[Task to complete]
Begin at the top of the following data. Copy each line exactly until you have copied the line containing "fun w => (windowOfField (fieldCh w)).map fun win => .memRd8".

[Records provided]

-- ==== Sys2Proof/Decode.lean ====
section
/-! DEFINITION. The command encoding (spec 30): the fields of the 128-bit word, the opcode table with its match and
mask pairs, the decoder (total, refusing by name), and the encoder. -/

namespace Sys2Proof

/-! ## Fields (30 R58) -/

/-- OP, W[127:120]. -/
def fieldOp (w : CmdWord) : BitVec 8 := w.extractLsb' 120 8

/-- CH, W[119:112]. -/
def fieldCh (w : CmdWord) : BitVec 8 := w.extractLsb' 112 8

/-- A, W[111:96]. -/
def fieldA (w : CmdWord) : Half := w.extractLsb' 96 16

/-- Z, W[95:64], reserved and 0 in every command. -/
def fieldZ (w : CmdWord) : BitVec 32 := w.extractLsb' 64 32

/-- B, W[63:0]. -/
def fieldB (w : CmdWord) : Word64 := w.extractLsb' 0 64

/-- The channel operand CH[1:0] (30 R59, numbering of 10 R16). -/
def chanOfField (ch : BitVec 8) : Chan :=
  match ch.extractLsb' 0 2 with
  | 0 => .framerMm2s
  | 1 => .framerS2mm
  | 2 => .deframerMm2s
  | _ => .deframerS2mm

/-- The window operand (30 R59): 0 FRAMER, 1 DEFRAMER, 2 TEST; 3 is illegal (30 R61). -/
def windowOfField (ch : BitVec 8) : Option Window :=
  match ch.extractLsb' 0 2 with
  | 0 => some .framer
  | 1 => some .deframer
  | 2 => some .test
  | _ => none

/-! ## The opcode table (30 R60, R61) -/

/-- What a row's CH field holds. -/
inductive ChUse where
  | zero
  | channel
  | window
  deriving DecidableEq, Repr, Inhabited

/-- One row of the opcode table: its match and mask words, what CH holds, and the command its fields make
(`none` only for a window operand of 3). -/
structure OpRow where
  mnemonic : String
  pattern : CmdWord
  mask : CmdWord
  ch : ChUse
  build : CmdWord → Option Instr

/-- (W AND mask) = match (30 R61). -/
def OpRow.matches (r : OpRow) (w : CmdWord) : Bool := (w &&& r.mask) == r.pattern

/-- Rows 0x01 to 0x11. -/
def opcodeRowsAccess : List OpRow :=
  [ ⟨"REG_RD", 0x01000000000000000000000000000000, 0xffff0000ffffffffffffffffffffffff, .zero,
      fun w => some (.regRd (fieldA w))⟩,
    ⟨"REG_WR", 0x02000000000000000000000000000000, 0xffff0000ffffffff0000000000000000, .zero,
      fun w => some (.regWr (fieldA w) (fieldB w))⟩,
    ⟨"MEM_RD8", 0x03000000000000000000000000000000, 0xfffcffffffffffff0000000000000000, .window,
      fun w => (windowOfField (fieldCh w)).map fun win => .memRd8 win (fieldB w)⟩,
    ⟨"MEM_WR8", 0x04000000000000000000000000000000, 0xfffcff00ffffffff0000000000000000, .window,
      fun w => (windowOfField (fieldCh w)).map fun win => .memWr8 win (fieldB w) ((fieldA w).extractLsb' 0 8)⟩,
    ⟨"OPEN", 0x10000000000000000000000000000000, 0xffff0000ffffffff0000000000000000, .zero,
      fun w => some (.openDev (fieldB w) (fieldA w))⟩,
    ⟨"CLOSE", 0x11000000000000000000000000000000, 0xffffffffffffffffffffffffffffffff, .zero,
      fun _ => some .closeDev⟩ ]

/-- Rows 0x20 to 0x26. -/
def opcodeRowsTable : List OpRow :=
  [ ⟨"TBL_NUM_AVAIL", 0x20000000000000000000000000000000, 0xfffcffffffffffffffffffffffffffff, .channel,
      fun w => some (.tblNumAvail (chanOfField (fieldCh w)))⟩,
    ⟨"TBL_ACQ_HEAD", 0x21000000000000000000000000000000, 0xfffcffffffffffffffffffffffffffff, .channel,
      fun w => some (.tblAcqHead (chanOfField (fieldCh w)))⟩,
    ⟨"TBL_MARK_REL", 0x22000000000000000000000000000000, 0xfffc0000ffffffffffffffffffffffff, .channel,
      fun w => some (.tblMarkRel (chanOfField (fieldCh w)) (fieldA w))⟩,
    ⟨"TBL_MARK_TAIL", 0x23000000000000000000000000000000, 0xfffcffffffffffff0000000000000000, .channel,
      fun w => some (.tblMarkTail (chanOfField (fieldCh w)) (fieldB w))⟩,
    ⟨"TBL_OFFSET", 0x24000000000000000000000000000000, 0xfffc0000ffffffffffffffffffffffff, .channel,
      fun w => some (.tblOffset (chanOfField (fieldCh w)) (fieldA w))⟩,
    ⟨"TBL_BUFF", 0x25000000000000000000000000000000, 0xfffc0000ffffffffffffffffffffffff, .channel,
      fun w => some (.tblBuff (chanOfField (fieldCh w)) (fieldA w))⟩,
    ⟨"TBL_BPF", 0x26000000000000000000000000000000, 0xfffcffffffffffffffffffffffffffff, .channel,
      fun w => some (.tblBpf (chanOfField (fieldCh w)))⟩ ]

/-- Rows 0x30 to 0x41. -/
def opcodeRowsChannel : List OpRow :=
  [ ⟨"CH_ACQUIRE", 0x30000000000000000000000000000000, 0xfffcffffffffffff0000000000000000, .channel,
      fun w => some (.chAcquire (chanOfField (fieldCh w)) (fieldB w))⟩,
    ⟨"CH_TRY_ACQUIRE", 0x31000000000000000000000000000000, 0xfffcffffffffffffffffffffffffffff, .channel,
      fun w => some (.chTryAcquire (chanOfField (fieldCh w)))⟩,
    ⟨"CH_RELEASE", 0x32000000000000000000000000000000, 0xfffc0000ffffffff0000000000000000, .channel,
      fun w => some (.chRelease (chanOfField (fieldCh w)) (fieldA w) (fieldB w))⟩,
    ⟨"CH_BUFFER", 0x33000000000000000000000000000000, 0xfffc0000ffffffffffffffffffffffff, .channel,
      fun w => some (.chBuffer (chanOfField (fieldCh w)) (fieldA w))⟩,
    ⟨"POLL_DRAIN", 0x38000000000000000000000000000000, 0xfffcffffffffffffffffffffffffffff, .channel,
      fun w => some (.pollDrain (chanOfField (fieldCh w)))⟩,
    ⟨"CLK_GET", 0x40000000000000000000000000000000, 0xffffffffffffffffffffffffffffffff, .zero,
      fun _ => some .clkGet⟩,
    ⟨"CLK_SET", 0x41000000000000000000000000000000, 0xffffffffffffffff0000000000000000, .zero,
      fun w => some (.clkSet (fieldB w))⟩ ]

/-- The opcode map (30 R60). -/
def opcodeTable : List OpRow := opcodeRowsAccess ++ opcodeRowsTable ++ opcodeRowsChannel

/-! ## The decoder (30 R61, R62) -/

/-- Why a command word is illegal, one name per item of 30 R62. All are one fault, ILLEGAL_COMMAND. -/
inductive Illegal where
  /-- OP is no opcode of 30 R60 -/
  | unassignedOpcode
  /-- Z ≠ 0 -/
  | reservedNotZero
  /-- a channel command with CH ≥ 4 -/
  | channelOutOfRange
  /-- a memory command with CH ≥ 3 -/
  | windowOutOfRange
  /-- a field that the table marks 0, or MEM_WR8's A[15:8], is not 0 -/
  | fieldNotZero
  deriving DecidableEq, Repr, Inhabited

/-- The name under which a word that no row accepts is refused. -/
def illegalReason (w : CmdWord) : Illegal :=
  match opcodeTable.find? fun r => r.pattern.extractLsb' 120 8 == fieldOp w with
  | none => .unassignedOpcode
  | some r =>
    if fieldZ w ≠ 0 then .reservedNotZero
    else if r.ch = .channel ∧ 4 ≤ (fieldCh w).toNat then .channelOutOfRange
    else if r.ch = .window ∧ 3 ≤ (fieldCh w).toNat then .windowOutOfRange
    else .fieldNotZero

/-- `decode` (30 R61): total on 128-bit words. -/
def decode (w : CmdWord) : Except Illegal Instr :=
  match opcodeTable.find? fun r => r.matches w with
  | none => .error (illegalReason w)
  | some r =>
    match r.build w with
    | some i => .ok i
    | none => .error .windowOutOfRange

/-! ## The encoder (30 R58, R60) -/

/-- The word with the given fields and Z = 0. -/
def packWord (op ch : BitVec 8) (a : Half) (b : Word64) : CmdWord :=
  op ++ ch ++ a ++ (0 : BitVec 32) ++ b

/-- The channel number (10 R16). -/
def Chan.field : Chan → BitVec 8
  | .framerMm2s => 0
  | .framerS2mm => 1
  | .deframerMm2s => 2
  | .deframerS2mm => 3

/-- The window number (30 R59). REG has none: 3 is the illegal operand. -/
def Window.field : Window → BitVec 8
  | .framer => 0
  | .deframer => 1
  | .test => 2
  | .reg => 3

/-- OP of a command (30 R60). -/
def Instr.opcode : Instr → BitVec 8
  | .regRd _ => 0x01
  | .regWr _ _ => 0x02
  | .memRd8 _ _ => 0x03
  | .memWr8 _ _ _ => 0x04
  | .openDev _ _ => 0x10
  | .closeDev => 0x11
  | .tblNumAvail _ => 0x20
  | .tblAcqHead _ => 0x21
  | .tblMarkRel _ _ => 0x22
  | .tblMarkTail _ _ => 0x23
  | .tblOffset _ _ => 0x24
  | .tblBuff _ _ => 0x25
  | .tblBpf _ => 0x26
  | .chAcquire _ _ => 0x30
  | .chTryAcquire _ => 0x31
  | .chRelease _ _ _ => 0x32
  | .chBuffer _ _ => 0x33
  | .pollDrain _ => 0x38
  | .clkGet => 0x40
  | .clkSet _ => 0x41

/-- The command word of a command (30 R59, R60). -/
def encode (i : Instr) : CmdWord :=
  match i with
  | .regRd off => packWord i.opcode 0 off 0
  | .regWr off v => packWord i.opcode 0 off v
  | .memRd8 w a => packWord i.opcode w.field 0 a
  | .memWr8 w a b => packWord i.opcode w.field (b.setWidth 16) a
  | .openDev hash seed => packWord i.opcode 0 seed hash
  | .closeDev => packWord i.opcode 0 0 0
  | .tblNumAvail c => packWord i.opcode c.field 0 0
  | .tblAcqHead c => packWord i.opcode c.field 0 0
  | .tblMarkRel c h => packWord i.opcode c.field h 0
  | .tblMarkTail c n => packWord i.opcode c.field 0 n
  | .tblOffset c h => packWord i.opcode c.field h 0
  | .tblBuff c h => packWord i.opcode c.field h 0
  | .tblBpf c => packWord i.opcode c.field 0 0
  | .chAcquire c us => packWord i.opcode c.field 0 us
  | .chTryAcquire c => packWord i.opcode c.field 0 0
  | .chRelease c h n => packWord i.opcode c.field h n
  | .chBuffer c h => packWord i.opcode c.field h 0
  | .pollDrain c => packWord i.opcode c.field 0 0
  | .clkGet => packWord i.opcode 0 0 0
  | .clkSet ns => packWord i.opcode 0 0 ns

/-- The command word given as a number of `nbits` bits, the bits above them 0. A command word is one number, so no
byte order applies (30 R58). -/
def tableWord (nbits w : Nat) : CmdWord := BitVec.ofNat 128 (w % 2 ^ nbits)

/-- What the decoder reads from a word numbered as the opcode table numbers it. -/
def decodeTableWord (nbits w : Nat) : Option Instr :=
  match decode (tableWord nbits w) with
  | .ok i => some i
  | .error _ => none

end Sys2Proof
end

[Written solution]
-- ==== Sys2Proof/Decode.lean ====
section
/-! DEFINITION. The command encoding (spec 30): the fields of the 128-bit word, the opcode table with its match and
mask pairs, the decoder (total, refusing by name), and the encoder. -/

namespace Sys2Proof

/-! ## Fields (30 R58) -/

/-- OP, W[127:120]. -/
def fieldOp (w : CmdWord) : BitVec 8 := w.extractLsb' 120 8

/-- CH, W[119:112]. -/
def fieldCh (w : CmdWord) : BitVec 8 := w.extractLsb' 112 8

/-- A, W[111:96]. -/
def fieldA (w : CmdWord) : Half := w.extractLsb' 96 16

/-- Z, W[95:64], reserved and 0 in every command. -/
def fieldZ (w : CmdWord) : BitVec 32 := w.extractLsb' 64 32

/-- B, W[63:0]. -/
def fieldB (w : CmdWord) : Word64 := w.extractLsb' 0 64

/-- The channel operand CH[1:0] (30 R59, numbering of 10 R16). -/
def chanOfField (ch : BitVec 8) : Chan :=
  match ch.extractLsb' 0 2 with
  | 0 => .framerMm2s
  | 1 => .framerS2mm
  | 2 => .deframerMm2s
  | _ => .deframerS2mm

/-- The window operand (30 R59): 0 FRAMER, 1 DEFRAMER, 2 TEST; 3 is illegal (30 R61). -/
def windowOfField (ch : BitVec 8) : Option Window :=
  match ch.extractLsb' 0 2 with
  | 0 => some .framer
  | 1 => some .deframer
  | 2 => some .test
  | _ => none

/-! ## The opcode table (30 R60, R61) -/

/-- What a row's CH field holds. -/
inductive ChUse where
  | zero
  | channel
  | window
  deriving DecidableEq, Repr, Inhabited

/-- One row of the opcode table: its match and mask words, what CH holds, and the command its fields make
(`none` only for a window operand of 3). -/
structure OpRow where
  mnemonic : String
  pattern : CmdWord
  mask : CmdWord
  ch : ChUse
  build : CmdWord → Option Instr

/-- (W AND mask) = match (30 R61). -/
def OpRow.matches (r : OpRow) (w : CmdWord) : Bool := (w &&& r.mask) == r.pattern

/-- Rows 0x01 to 0x11. -/
def opcodeRowsAccess : List OpRow :=
  [ ⟨"REG_RD", 0x01000000000000000000000000000000, 0xffff0000ffffffffffffffffffffffff, .zero,
      fun w => some (.regRd (fieldA w))⟩,
    ⟨"REG_WR", 0x02000000000000000000000000000000, 0xffff0000ffffffff0000000000000000, .zero,
      fun w => some (.regWr (fieldA w) (fieldB w))⟩,
    ⟨"MEM_RD8", 0x03000000000000000000000000000000, 0xfffcffffffffffff0000000000000000, .window,
      fun w => (windowOfField (fieldCh w)).map fun win => .memRd8 win (fieldB w)⟩,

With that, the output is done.